Though IPv6 has been around for quite some time, its adoption is still not as widespread as IPv4. While IPv6 offers an almost unlimited number of addresses, support from major ISPs remains limited. One way to enable IPv6 at home is by using a tunnel broker like Hurricane Electric, which provides a routable IPv6 prefix to your home network.
In this guide, we’ll configure an IPv6 tunnel on OpenBSD 7.5, using it as a home router.
Tunnel Configuration 🔗
Once you sign up for a tunnel with Hurricane Electric, you’ll receive configuration details similar to the following:
- Server IPv4 address: 216.66.88.98
- Server IPv6 address: 2001:db8:1f1c:1a6::1/64
- Client IPv4 address: 10.0.2.22 (if behind NAT; otherwise, use your public IP)
- Client IPv6 address: 2001:db8:1f1c:1a6::2/64
- Routed /48: 2001:db8:cafe::/48
Note: The prefix 2001:db8::/32 is a reserved IPv6 documentation prefix and is used for example purposes only.

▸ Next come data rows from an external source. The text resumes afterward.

-- ==== Sys2Proof/Machine/Memory.lean ====
section
/-! DEFINITION. Physical memory, translation, and reads and writes through translated pages, with Darn's in-place
shadows (08 R214 to R225; 13 R361 to R364, R367). -/

namespace Sys2Proof.Machine

/-! ### Physical memory (08 R214, R217) -/

/-- Frames of 2 MiB in a stack's data region (08 Table 8.1).
(Log: DEDUCED, unsafe, entry 53.) -/
def framesPerStack (strong : Bool) : Nat := if strong then 39648 else 40928

/-- The stack of a physical address. -/
def stackOf (pa : Nat) : Nat := pa / 2 ^ 37

/-- The frame within its stack of a physical address. -/
def frameOf (pa : Nat) : Nat := pa % 2 ^ 37 / 2 ^ 21

/-- Whether a physical address lies in a data frame of its stack under the mode in force. -/
def Mem.decoded (m : Mem) (pa : Nat) : Bool := decide (pa < 2 ^ 41) && decide (frameOf pa < framesPerStack m.strongActive)

/-- The partition that owns the frame of a physical address; a failed stack's frames are withheld (13 R376). -/
def Mem.ownerOf (m : Mem) (pa : Nat) : Option Nat :=
  if m.failed.getLsbD (stackOf pa) then none
  else
    match sget 0 m.owner (stackOf pa * 65536 + frameOf pa) with
    | 0 => none
    | k => some (k - 1)

/-- Whether partition p owns the frame. -/
def Mem.ownedBy (m : Mem) (p : Fin 4) (pa : Nat) : Bool := m.ownerOf pa == some p.val

/-- A byte of device memory.
(Log: DEDUCED, unsafe, entry 15.) -/
def Mem.byte (m : Mem) (pa : Nat) : Byte := sget 0 m.bytes pa

/-- Bytes of device memory. -/
def Mem.read (m : Mem) (pa n : Nat) : Bytes := sread m.bytes pa n

/-- Whether a whole 64-byte sector lies in [pa, pa + n). -/
def coversSector (pa n sec : Nat) : Bool := decide (pa ≤ sec * 64 ∧ sec * 64 + 64 ≤ pa + n)

/-- Write bytes to device memory; a write of a whole sector clears its poison (08 R217). -/
def Mem.write (m : Mem) (pa : Nat) (b : Bytes) : Mem :=
  { m with bytes := swrite m.bytes pa b, poison := m.poison.filter (fun sec => !coversSector pa b.length sec) }

/-- The first poisoned sector that [pa, pa + n) touches. -/
def Mem.poisonIn (m : Mem) (pa n : Nat) : Option Nat :=
  m.poison.find? (fun sec => decide (sec * 64 < pa + n ∧ pa < sec * 64 + 64))

/-! ### Page tables (08 R219 to R222) -/

/-- A byte range a command can reach. -/
structure Rng where
  va : Int
  len : Nat
  write : Bool
deriving DecidableEq, Repr

/-- A pointer entry's target when it is valid (08 R220). -/
def ptePointer (e : Nat) : Option Nat :=
  if bit e 0 && !bit e 1 && decide (fld e 2 10 = 0) && decide (fld e 41 23 = 0) then some (fld e 12 29 * 4096) else none

/-- Whether a page of 2^size bytes at a device address lies in the data frames of one stack (08 R220). -/
def Mem.wholeDecoded (m : Mem) (a size : Nat) : Bool := m.decoded a && m.decoded (a + 2 ^ size - 1)

/-- A leaf entry of 2^size bytes: the page it gives for offset `off` of the page (08 R220); of a device leaf the whole page
is in data frames, whatever part of it a command reaches (R222). -/
def pteLeaf (m : Mem) (e size off page : Nat) : Option Xlat :=
  if bit e 0 && bit e 1 && decide (fld e 4 8 = 0) then
    let a := fld e 12 52 * 4096
    if a % 2 ^ size = 0 ∧ (bit e 3 = true ∨ m.wholeDecoded a size = true) then
      some { page := page, host := bit e 3, base := a + off, writable := bit e 2 }
    else none
  else none

/-- A table entry read by the walk: only from a frame the partition owns (08 R221). -/
def readPte (m : Mem) (p : Fin 4) (pa : Nat) : Option Nat :=
  if m.decoded pa && m.ownedBy p pa then some (le (m.read pa 8)) else none

/-- The walk of one 2 MiB page of a partition's address space (08 R219, R220). -/
def walk (m : Mem) (p : Fin 4) (base : W64) (page : Nat) : Option Xlat :=
  let va := page * 2 ^ 21
  let root := fld base.toNat 16 25 * 2 ^ 16
  match readPte m p (root + 8 * (va / 2 ^ 39)) with
  | none => none
  | some e1 =>
    match ptePointer e1 with
    | none => none
    | some t2 =>
      match readPte m p (t2 + 8 * (va / 2 ^ 30 % 512)) with
      | none => none
      | some e2 =>
        if bit e2 1 then pteLeaf m e2 30 (va % 2 ^ 30) page
        else
          match ptePointer e2 with
          | none => none
          | some t3 =>
            match readPte m p (t3 + 8 * (va / 2 ^ 21 % 512)) with
            | none => none
            | some e3 => pteLeaf m e3 21 0 page

/-- The table entries that the walk of a page reads, as physical addresses. -/
def walkReads (m : Mem) (p : Fin 4) (base : W64) (page : Nat) : List Nat :=
  let va := page * 2 ^ 21
  let a1 := fld base.toNat 16 25 * 2 ^ 16 + 8 * (va / 2 ^ 39)
  match (readPte m p a1).bind ptePointer with
  | none => [a1]
  | some t2 =>
    let a2 := t2 + 8 * (va / 2 ^ 30 % 512)
    match (readPte m p a2).bind ptePointer with
    | none => [a1, a2]
    | some t3 => [a1, a2, t3 + 8 * (va / 2 ^ 21 % 512)]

Creating the gif0 Interface 🔗
To configure the tunnel, create a file /etc/hostname.gif0 with the following content:
tunnel 10.0.2.22 216.66.88.98
inet6 alias 2001:db8:1f1c:1a6::2 128 2001:db8:1f1c:1a6::1
!route -n add -inet6 default 2001:db8:1f1c:1a6::1
up
Here’s what each line does:
- Tunnels traffic from your local IPv4 address (
10.0.2.22) to the HE server (216.66.88.98). - Assigns the IPv6 address
2001:db8:1f1c:1a6::2with a /128 prefix, routing to the HE server’s IPv6 address. - Sets the default IPv6 route to the HE server.

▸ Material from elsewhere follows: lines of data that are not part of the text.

/-- Clear a window's arrivals and the map in it (12 R346). -/
def State.clearArrivals (s : State) (p : Fin 4) (c : Bytes) (k : Coll) : State :=
  (s.modPart p (fun P => { P with arrivals := serase P.arrivals (coWindow c) })).writeMap p c k

/-! ### What each rank sends (12 R344, R349) -/

/-- Where another rank's window takes a region of a reduction. -/
def regionAt (c : Bytes) (counts : List Nat) (p : Nat) (r : CoRegion) : Nat :=
  (((stagingLayout c counts p).find? (fun x => x.region = r)).map (·.off)).getD 0

/-- The ranks that take the result of segment s from rank p (12 R344). -/
def resultTo (c : Bytes) (s p : Nat) : List Nat :=
  let r := coR c
  let last := coQ r - 1
  if coOp c = 1 then (if finalOf r s = p ∧ s ≠ p then [s] else [])
  else if finalOf r s = p then
    (List.range last).map (fun q => collector r s q) ++ (members r last).filter (fun m => decide (m ≠ p))
  else if collector r s (p / 32) = p then (members r (p / 32)).filter (fun m => decide (m ≠ p))
  else []

/-- The destination positions to which a command's part sends bytes.
(Log: DEDUCED, unsafe, entry 59.) -/
def sendsTo (c : Bytes) (k : Coll) : List Nat :=
  let r := coR c
  let me := coSelf c
  match coOp c with
  | 0 | 1 => ((List.range r).filter (fun s => decide (0 < countOf k.counts s))).flatMap (fun s =>
      let col := collector r s (me / 32)
      (if col = me then (if me / 32 + 1 < coQ r then [collector r s (me / 32 + 1)] else []) else [col]) ++ resultTo c s me)
  | 2 => if countOf k.counts me = 0 then [] else (List.range r).filter (fun d => decide (d ≠ me))
  | 3 => (List.range r).filter (fun d => decide (d ≠ me ∧ 0 < countOf k.counts d))
  | 4 => ((movesOf (coMoves c) k.aux).map (·.dest)).filter (fun d => decide (d ≠ me))
  | _ =>
    if countOf k.counts (coRoot c) = 0 then []
    else
      let heads := (List.range (coQ r)).map (fun q => 32 * q + coRoot c % coSize r q)
      (if me = coRoot c then heads.filter (fun d => decide (d ≠ me)) else []) ++
        (if heads.contains me then (members r (me / 32)).filter (fun d => decide (d ≠ me)) else [])

/-! ### Checks (12 R341, R342, R351; 09 R266) -/

/-- Formats of a reduction (12 Table 12.2). -/
def coFormatsOk (c : Bytes) : Bool :=
  if coSrcFmt c = 1 then decide (coInFmt c = 1 ∧ coAccFmt c = 1 ∧ coOutFmt c = 1) && !coFlag c 1
  else
    decide (coSrcFmt c = 2 ∨ coSrcFmt c = 3) &&
      (decide (coInFmt c = 2 ∨ coInFmt c = 3) && !coFlag c 1 || decide (coInFmt c = 0x0C) && coFlag c 1) &&
      decide (coAccFmt c = 2) && decide (coOutFmt c = 2 ∨ coOutFmt c = 3 ∨ coOutFmt c = 0x0C)

/-- The field checks of COLLECTIVE that need no table. -/
def coFieldsOk (c : Bytes) : Bool :=
  let op := coOp c
  let red := coReduce c
  decide (op ≤ 5 ∧ at_ c 0x21 1 < 8 ∧ at_ c 0x28 1 < 32 ∧ at_ c 0x29 1 = 0 ∧ coR c ≤ 16384 ∧ coSelf c < coR c) &&
    zeroAt c 0x78 8 && decide (at_ c 0x26 2 ≤ 512) &&
    (if op = 5 then decide (coRoot c < coR c) else decide (coRoot c = 0)) &&
    (if red then coFormatsOk c
     else zeroAt c 0x22 6 && zeroAt c 0x30 8 && zeroAt c 0x58 16 && !coFlag c 0 && !coFlag c 1) &&
    (if op = 4 then decide (at_ c 0x40 8 = 0) else !coFlag c 2 && decide (coMoves c = 0) && zeroAt c 0x70 8) &&
    (decide (op = 3 ∨ op = 4) || decide (at_ c 0x48 8 = 0)) &&
    (coFlag c 1 || decide (coResidual c = 0))

/-- The tables a COLLECTIVE names: rank table, count table, auxiliary table. -/
def coTables (c : Bytes) : List Rng :=
  let rng (a n : Nat) : Rng := { va := (a : Int), len := n, write := false }
  let op := coOp c
  rng (at_ c 0x38 8) (2 * coR c) :: (if op = 4 then [] else [rng (at_ c 0x40 8) (4 * coR c)]) ++
    (if op = 3 then [rng (at_ c 0x48 8) (4 * coR c)] else if op = 4 then [rng (at_ c 0x48 8) (32 * coMoves c)] else [])

/-- The tables as read. -/
def State.readColl (s : State) (c : Bytes) (xs : List Xlat) : Coll :=
  let op := coOp c
  { ranks := words16 (coR c) (s.readVa xs (at_ c 0x38 8) (2 * coR c)),
    counts := if op = 4 then [] else indices (coR c) (s.readVa xs (at_ c 0x40 8) (4 * coR c)),
    aux := if op = 3 then s.readVa xs (at_ c 0x48 8) (4 * coR c)
      else if op = 4 then s.readVa xs (at_ c 0x48 8) (32 * coMoves c) else [],
    enc := [], circuits := false, opened := false, regionsDone := [], startTick := 0 }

- Brings the interface up.
Testing the Connection 🔗
To start the interface, run:
# sh /etc/netstart gif0
Alternatively, you can reboot your machine, as hostname.* files initialize network interfaces during boot.
Once the interface is up, you can test connectivity by pinging an IPv6 address, such as Google’s:
# ping6 google.com
If the ping fails, double-check the syntax, especially the IPv6 address colons.
Enabling IPv6 Forwarding 🔗
To enable packet forwarding between interfaces, run:
# sysctl -w net.inet6.ip6.forwarding=1
To make this setting persistent across reboots, add the following to /etc/sysctl.conf:
net.inet6.ip6.forwarding=1
Configuring Router Advertisements 🔗
To advertise the IPv6 prefix to other devices on your network, configure the rad (Router Advertisement Daemon). Create or edit the /etc/rad.conf file:
dns {
nameserver {
2001:4860:4860::8888
2001:4860:4860::8844
}
}
interface em0 {
prefix 2001:db8:cafe::/48
}
This configuration announces the routed prefix 2001:db8:cafe::/48 on the em0 interface and uses Google’s public DNS servers for name resolution.
Conclusion 🔗
With this setup, your home network should now have full IPv6 internet access via Hurricane Electric’s tunnel. If you’ve kept the default OpenBSD firewall settings, everything should be ready to go.
PS: For more detailed information on OpenBSD, I highly recommend Absolute OpenBSD by Michael W. Lucas. It’s a fantastic resource for learning more about OpenBSD networking and security.